**REQUIREMENT**
Each line below should be set down again unchanged.

....

section
variable {s : State} {b : LieBlock} {t : Nat} {operand key rnd : Bytes}

/-- A CURVE_LOAD whose curve passes the sanity checks of R145. -/
theorem State.lieCommand_saneCurve {user : LieUser} (hop : b.op = 10) (hd : (b.curveLoaded t operand).sanity rnd = 0) :
    let c := s.lieCommand b user t operand key rnd
    c.writes = [] ∧ c.status = stOk ∧ c.load = some (b.curveLoaded t operand) := by
  simp only [State.lieCommand, if_pos hop, if_pos hd, and_self]

/-- One whose curve does not: DETAIL says which check has failed. -/
theorem State.lieCommand_badCurve {user : LieUser} (hop : b.op = 10) (hd : (b.curveLoaded t operand).sanity rnd ≠ 0) :
    let c := s.lieCommand b user t operand key rnd
    c.writes = [] ∧ c.status = stCurveRejected ∧ c.detail = (b.curveLoaded t operand).sanity rnd ∧ c.load = none := by
  simp only [State.lieCommand, if_pos hop, if_neg hd, and_self]

/-- A command with a value defect ends with its status and writes nothing (R160, R161). -/
theorem State.lieCommand_error {user : LieUser} {st : Status} (hop : b.op ≠ 10)
    (hr : lieRun b ((s.curveOf b.curve t).getD noCurve) operand key rnd = .error st) :
    let c := s.lieCommand b user t operand key rnd
    c.load = none ∧ c.status = st ∧ c.writes = [] := by
  simp only [State.lieCommand, if_neg hop, hr, and_self]

/-- A direct command with a result: it goes to the host or to the tenant's pool, a new key to the pool (Table 6.8). -/
theorem State.lieCommand_ok {r k : Bytes} (hop : b.op ≠ 10)
    (hr : lieRun b ((s.curveOf b.curve t).getD noCurve) operand key rnd = .ok (r, k)) :
    let c := s.lieCommand b .direct t operand key rnd
    c.load = none ∧ c.status = stOk
      ∧ c.writes = [(b2n b.resPool, b.result, r), (1, b.keyAddr, k)].filter (·.2.2 ≠ []) := by
  simp only [State.lieCommand, if_neg hop, hr, true_and]
  rfl

end

/-! ### GO (R148, R159) -/

theorem State.fn_lt_of_reaches {s : State} {loc : Loc} (h : s.reaches loc.viewer loc = true) : loc.fn < 64 := by
  have hp : s.fnPresent loc.fn = true := by
    have hr := State.fnReached_of_reaches h
    simp only [State.fnReached, Bool.and_eq_true] at hr
    exact hr.1.1.2
  simp only [State.fnPresent, Bool.or_eq_true, Bool.and_eq_true, decide_eq_true_eq] at hp
  omega

theorem State.hostWrite_reached {s : State} {loc : Loc} {r : Reg} (h : Reaches s loc r) (f : Reg → Option State) :
    s.hostWrite loc f = (f r).getD s := by
  obtain ⟨hr, ha, upper, hw⟩ := h
  simp only [State.hostWrite, hr, ha, hw, Bool.not_true, Bool.false_eq_true, if_false, ne_eq, not_true]

/-- The command block in the frame of engine `e` (Table 6.7). -/
def State.frameBlock (s : State) (e : Nat) : LieBlock := ⟨(List.range 8).map fun i => mapGet 0 (s.engine e).cmd i⟩

theorem State.frameBlock_op (s : State) (e : Nat) : (s.frameBlock e).op = mapGet 0 (s.engine e).cmd 0 % 256 := by
  simp [LieBlock.op, LieBlock.word, State.frameBlock, bitsOf]

/-- Engine `e` once it has taken a GO, before the checks. -/
def State.goTaken (s : State) (e : Nat) : State := s.onEngine e fun g => { g with
  status := 0, detail := 0, nominal := 0, stale := false, irq := (s.frameBlock e).irq, vector := (s.frameBlock e).vector }

theorem State.goTaken_engine {s : State} {e : Nat} (h : (s.engine e).owner ≠ 0xFF) : (s.goTaken e).engine e = { s.engine e with
    status := 0, detail := 0, nominal := 0, stale := false, irq := (s.frameBlock e).irq, vector := (s.frameBlock e).vector } :=
  s.engine_onEngine_owned h

/-- The rows of the opcodes of Table 6.7. -/
def lieRows (loc : Loc) (env : HostEnv) : List (Nat × Instr) :=
  [(1, .ecdsaSign loc env), (2, .ecdsaVerify loc env), (3, .eddsaSign loc env), (4, .eddsaVerify loc env),
    (5, .ecdh loc env), (6, .ecKeygen loc env), (7, .ecPointCheck loc env), (8, .rsaPrivate loc env),
    (9, .rsaPublic loc env), (10, .curveLoad loc env), (11, .curveUnload loc env)]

....

**WRITTEN ANSWER**
section
variable {s : State} {b : LieBlock} {t : Nat} {operand key rnd : Bytes}

/-- A CURVE_LOAD whose curve passes the sanity checks of R145. -/
theorem State.lieCommand_saneCurve {user : LieUser} (hop : b.op = 10) (hd : (b.curveLoaded t operand).sanity rnd = 0) :
    let c := s.lieCommand b user t operand key rnd
    c.writes = [] ∧ c.status = stOk ∧ c.load = some (b.curveLoaded t operand) := by
  simp only [State.lieCommand, if_pos hop, if_pos hd, and_self]

/-- One whose curve does not: DETAIL says which check has failed. -/
theorem State.lieCommand_badCurve {user : LieUser} (hop : b.op = 10) (hd : (b.curveLoaded t operand).sanity rnd ≠ 0) :
    let c := s.lieCommand b user t operand key rnd
    c.writes = [] ∧ c.status = stCurveRejected ∧ c.detail = (b.curveLoaded t operand).sanity rnd ∧ c.load = none := by
  simp only [State.lieCommand, if_pos hop, if_neg hd, and_self]

/-- A command with a value defect ends with its status and writes nothing (R160, R161). -/
theorem State.lieCommand_error {user : LieUser} {st : Status} (hop : b.op ≠ 10)
    (hr : lieRun b ((s.curveOf b.curve t).getD noCurve) operand key rnd = .error st) :
    let c := s.lieCommand b user t operand key rnd
    c.load = none ∧ c.status = st ∧ c.writes = [] := by
  simp only [State.lieCommand, if_neg hop, hr, and_self]

/-- A direct command with a result: it goes to the host or to the tenant's pool, a new key to the pool (Table 6.8). -/
theorem State.lieCommand_ok {r k : Bytes} (hop : b.op ≠ 10)
    (hr : lieRun b ((s.curveOf b.curve t).getD noCurve) operand key rnd = .ok (r, k)) :
    let c := s.lieCommand b .direct t operand key rnd
    c.load = none ∧ c.status = stOk
      ∧ c.writes = [(b2n b.resPool, b.result, r), (1, b.keyAddr, k)].filter (·.2.2 ≠ []) := by
  simp only [State.lieCommand, if_neg hop, hr, true_and]
  rfl

end

/-! ### GO (R148, R159) -/

theorem State.fn_lt_of_reaches {s : State} {loc : Loc} (h : s.reaches loc.viewer loc = true) : loc.fn < 64 := by
  have hp : s.fnPresent loc.fn = true := by
    have hr := State.fnReached_of_reaches h
    simp only [State.fnReached, Bool.and_eq_true] at hr
    exact hr.1.1.2
  simp only [State.fnPresent, Bool.or_eq_true, Bool.and_eq_true, decide_eq_true_eq] at hp
  omega

theorem State.hostWrite_reached {s : State} {loc : Loc} {r : Reg} (h : Reaches s loc r) (f : Reg → Option State) :
    s.hostWrite loc f = (f r).getD s := by
  obtain ⟨hr, ha, upper, hw⟩ := h
  simp only [State.hostWrite, hr, ha, hw, Bool.not_true, Bool.false_eq_true, if_false, ne_eq, not_true]

/-- The command block in the frame of engine `e` (Table 6.7). -/
def State.frameBlock (s : State) (e : Nat) : LieBlock := ⟨(List.range 8).map fun i => mapGet 0 (s.engine e).cmd i⟩

theorem State.frameBlock_op (s : State) (e : Nat) : (s.frameBlock e).op = mapGet 0 (s.engine e).cmd 0 % 256 := by
  simp [LieBlock.op, LieBlock.word, State.frameBlock, bitsOf]

/-- Engine `e` once it has taken a GO, before the checks. -/
def State.goTaken (s : State) (e : Nat) : State := s.onEngine e fun g => { g with
  status := 0, detail := 0, nominal := 0, stale := false, irq := (s.frameBlock e).irq, vector := (s.frameBlock e).vector }

theorem State.goTaken_engine {s : State} {e : Nat} (h : (s.engine e).owner ≠ 0xFF) : (s.goTaken e).engine e = { s.engine e with
    status := 0, detail := 0, nominal := 0, stale := false, irq := (s.frameBlock e).irq, vector := (s.frameBlock e).vector } :=
  s.engine_onEngine_owned h

/-- The rows of the opcodes of Table 6.7. -/
def lieRows (loc : Loc) (env : HostEnv) : List (Nat × Instr) :=
  [(1, .ecdsaSign loc env), (2, .ecdsaVerify loc env), (3, .eddsaSign loc env), (4, .eddsaVerify loc env),
    (5, .ecdh loc env), (6, .ecKeygen loc env), (7, .ecPointCheck loc env), (8, .rsaPrivate loc env),
    (9, .rsaPublic loc env), (10, .curveLoad loc env), (11, .curveUnload loc env)]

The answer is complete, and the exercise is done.